PS The tests from my previous post can be reformulated in a more readable way, e.g.:

import atexit, sys, time, _thread

def stdio_flush_test():
    sys.stdout.write('b') 
    time.sleep(10)

@atexit.register
def atexit_callback_test():
    with open('atexit', 'w') as f:
        print("Hello!", time.time(), file=f)

_thread.start_new_thread(stdio_flush_test, ()) 
time.sleep(1)

eryksun · June 11, 2024, 10:19am

The signal module should always be available on the currently supported platforms. Note that on Windows, the C runtime library just emulates a few signals, since Windows does not implement POSIX signals^[1].

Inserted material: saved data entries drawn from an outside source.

-- ==== Sys2Proof/Certificates/Slice0/Obligations.lean ====
section
/-! DEFINITION. The statements for the provers. A statement about an instruction says, under Clear, that exec answers the next
state the spec gives, State.wrote and State.launched saying how results are written and how the run goes on; the statements
about those two operations say what they do and what they leave alone. -/

open Sys2Proof Sys2Proof.Machine

/-- Decoding the word that encodes a well-formed instruction gives the instruction back, for every instruction and operand. For
every instruction of the instruction set whose operands its encoding admits, and every unassigned word: the word that the
encoder gives it decodes to that instruction, every field and operand at its value. (01 R14, 01 R15, 01 R18, 01 R22, 01 R35,
01 R38) -/
def Obligations.DecodeOfEncodeIsTheInstruction : Prop :=
  ∀ (i : Instr) (w : BitVec 96), i.wf = true → encode i = some w → decode w = .ok i

/-- Words the spec works out bit by bit decode to the instructions they stand for. Nine of the words that the spec's worked
examples give, one of most families, decode to the instructions written beside them. (01 R14, 01 R15, 01 R26, 14 R343, 14
R344, 08 R185, 10 R234, 13 R328) -/
def Obligations.WorkedWordsDecode : Prop :=
  let c (bnd : Bool) : Common := ⟨false, 15, bnd, .none, false, false, false⟩
  decode 0x01007800000000_00000F2001 = .ok (.clause 2 15 1) ∧
  decode 0x70607804_00200010_00000010 =
    .ok (.ld { c false with fsel := .x } .n32 0 (.v 8) (.v 4) none ⟨false, .weak, false, .th, 16⟩) ∧
  decode 0x20209804_8035FDC0_00000000 =
    .ok (.iadd { c true with gneg := true, guard := 3 } .i32 false (.v 9) (.v 6) (.imm 0x1FB) 0) ∧
  decode 0x2D607806_80280480_00000401 = .ok (.addc (c false) false (.v 13) (.v 5) (.v 9) (.p 1)) ∧
  decode 0x83A07801_00080000_00000000 = .ok (.gred (c false) .f32 .add (.v 2) (.v 1) none) ∧
  decode 0x04000800_50280000_00000000 = .ok (.trap { c false with guard := 1 } (.imm 5)) ∧
  decode 0x06007801_40700000_00000000 = .ok (.rdsr (c false) (.v 2) .trappc) ∧
  decode 0xA4007B09_B2010C00_00000000 = .ok (.mma (c false) 0 (.h 3) (.a 0) (.s 24)) ∧
  decode 0xC4007B08_50190640_00000000 = .ok (.reconf (c true) (.h 0) (.imm 3) (.s 12) 0)

/-- A step runs what stands on the agenda, else the decoded word at the first run's PC, else the event due next (order: the
model's choice). For every state, after the step's clocks have passed: an event on the agenda is executed and leaves it. With
none, each group's readiness being noted, a first run that does not wait, whose context stands, at whose PC no breakpoint
stops a thread and the code object holds a sound word (a header where a clause starts) that decodes to instruction i, executes
i in the state its fetch left; one whose context does not stand leaves; a first run that waits, while another does not, goes
last; with no run, or none that does not wait, no run waits any more, readiness is noted, and the event that is due next is
executed. That the agenda goes first is log 12, and that an event is taken only while every run waits is log 2: both the
model's choice (DESIGN CHOICE), no rule's. (01 R14, 01 R25, 13 R335, 15 R383, 12 R287) -/
def Obligations.StepRunsTheInstructionItFetches : Prop :=
  ∀ (s : State),
    (∀ i rest, s.tick.agenda = i :: rest → step s = exec i { s.tick with agenda := rest }) ∧
    (∀ (r : Run) (rest : List Run) (cx : Ctx) (s' : State) (w : BitVec 96) (i : Instr), s.tick.agenda = [] →
      s.tick.runs = r :: rest → r.stalled = false → s.tick.noteReady.ctx? = some cx →
      (s.tick.noteReady.forgetPass cx).breakHits cx = [] →
      (cx.run.pc - cx.launch.lr.codeaddr).toNat < cx.launch.lr.codesize.toNat →
      (s.tick.noteReady.forgetPass cx).fetchWord cx.run.core cx.launch.pasid cx.run.pc = (s', .word w false) →
      (cx.run.start = true → (Raw.ofWord w).opcode = 0x01#8) → decode w = .ok i → step s = exec i s') ∧
    (∀ (r : Run) (rest : List Run), s.tick.agenda = [] → s.tick.runs = r :: rest → r.stalled = false →
      s.tick.noteReady.ctx? = none → step s = .next { s.tick.noteReady with runs := rest }) ∧
    (∀ (r : Run) (rest : List Run), s.tick.agenda = [] → s.tick.runs = r :: rest → r.stalled = true →
      (∃ q ∈ rest, q.stalled = false) → step s = .next { s.tick with runs := rest ++ [r] }) ∧
    (s.tick.agenda = [] → (∀ r ∈ s.tick.runs, r.stalled = true) → ∀ u,
      u = ({ s.tick with runs := s.tick.runs.map (fun r => { r with stalled := false }) } : State).noteReady →
      step s = exec u.nextEvent u)

/-- From every state with only events on its agenda, a step answers a next state: it neither faults nor is refused. For every
state whose agenda holds no instruction of the instruction set (agendas hold events: an instruction there has no run to
perform it), whatever memory, tables and registers hold, step answers a next state: every trap, page fault, malformed clause
and unassigned word is taken as the spec says, and none of them stops the machine. An event whose condition does not hold
answers the state as it is: that is log 4, the model's choice (DESIGN CHOICE), no rule's. That agendas hold only events again
is StepsKeepTheForms. (01 R25, 01 R39, 12 R286, 14 R337, 14 R346) -/
def Obligations.EveryStepAnswers : Prop :=
  ∀ s : State, (∀ i ∈ s.agenda, encode i = none) → Safe (step s)

/-- NOP is opcode 0x03 and fn 0x00 with zero operand fields, and has no effect but through the common fields. For every common
fields c: NOP's word is that of opcode 0x03, fn 0x00 and zero opd, opa, opb and C, and decodes to NOP. For every state in
which a run issues it with its guard's predicate settled and no thread under single-step, the next state is the whole state
but for this: with bnd clear the run's PC is 12 further and it carries yld; with bnd set the clause ends: the run leaves, its
group carries yld and is no longer noted as ready, its threads stand at the next word with their aging at 0, the group's
others age (a run of an ejected thread leaves its thread at the next word alone). A count that fsel selects is up and down
again: no flag changes. (01 R37) -/
def Obligations.NopHasNoEffect : Prop :=
  ∀ (c : Common),
    (encode (.nop c) = some (mkRaw 0x03 0x00 c 0 0 0 0).toWord ∧ decode (mkRaw 0x03 0x00 c 0 0 0 0).toWord = .ok (.nop c)) ∧
    ∀ (s : State) (cx : Ctx) (r : Run) (rs : List Run), s.runs = r :: rs → s.ctx? = some cx →
      Clear (regNeed c [] []) s cx ∨ (privTrap (regNeed c [] []) cx = none ∧ s.damage = [] ∧ cx.exec c = [] ∧
        ∀ t ∈ cx.threads, (regNeed c [] []).recallsGuard t = false ∧
          pending s.inflight t (regNeed c [] []).guard = false) →
      (∀ t ∈ s.threads, t.stepping = false) →
      let own (t : Thread) : Bool := t.ref == r.ref && r.lanes.getLsbD t.lane
      exec (.nop c) s = .next
        (if c.bnd = false then
          { s with runs := rs ++ [{ r with pc := r.pc + 12, start := false, yld := r.yld || c.yld, stalled := false }] }
        else
          { s with
            runs := rs
            groups := if r.pip then s.groups else modify (·.ref == r.ref)
              (fun g => { g with yielded := r.yld || c.yld, readySince := none, returned := false }) s.groups
            threads := (if r.pip then s.threads else s.threads.map (ageThread r.ref r.lanes)).map (fun t =>
              if own t then { t with pc := r.pc + 12, resume := none, cond := if r.pip then .ejected else .issuable } else t) })

/-- Every word with an opcode of R38's list raises ILLEGAL_OP, the all-zero and the all-ones word among them. For every word whose
opcode byte lies in one of R38's ranges, whatever its other 88 bits, the decoder gives the row of unassigned opcodes; executed
within a clause by any issuing run, it traps the whole run with ILLEGAL_OP (at a clause start the word is no header, which R25
and R39 make CLAUSE_FORM). The all-zero word and the all-ones word are two of them. (01 R38) -/
def Obligations.UnassignedOpcodesTrap : Prop :=
  ∀ (w : BitVec 96),
    let op : Nat := (w >>> 88).toNat
    let is (a b : Nat) : Prop := a ≤ op ∧ op ≤ b
    let listed : Prop := is 0x00 0x00 ∨ is 0x0D 0x0F ∨ is 0x1C 0x1F ∨ is 0x2F 0x2F ∨ is 0x4A 0x4F ∨ is 0x6A 0x6F ∨
      is 0x79 0x7F ∨ is 0x89 0x8F ∨ is 0x99 0x9F ∨ is 0xA8 0xAF ∨ is 0xB6 0xBF ∨ is 0xC6 0xCF ∨ is 0xD2 0xFF
    (listed → decode w = .ok (.unassignedOpcode w) ∧ ∀ (s : State) (cx : Ctx), s.ctx? = some cx → cx.run.start = false →
      exec (.unassignedOpcode w) s = .next (s.trapRun cx ⟨.illegalOp, 0, 0⟩)) ∧
    (w = 0 ∨ w = BitVec.allOnes 96 → listed)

That’s not right. If the main thread exits normally back to Py_RunMain() or if it raises SystemExit, then Py_FinalizeEx() gets called, which, among other things, shuts down the threading module and calls Python atexit functions. If the process exits via C exit() or _exit(), then Py_FinalizeEx() isn’t called, so threading isn’t shut down and Python atexit functions aren’t called.

SIGBREAK and SIGINT are based on the corresponding console control events. SIGSEGV, SIGILL, and SIGFPE are based on the corresponding OS exceptions. SIGABRT and SIGTERM are emulated just for use with C raise() and abort(). There isn’t support in Python for handling SIGSEGV, SIGILL, SIGFPE, and SIGABRT due to the design of the C signal handler, which just sets a flag and returns. Also, handling SIGINT and SIGBREAK is broken when reading from the console/terminal since EOFError is raised instead of restarting the read. ↩︎

zuo · June 11, 2024, 10:23am

Therefore, do you agree that those two statements should be removed from the docs of _thread?

eryksun · June 11, 2024, 10:29am

I think that the two statements should be corrected and qualified.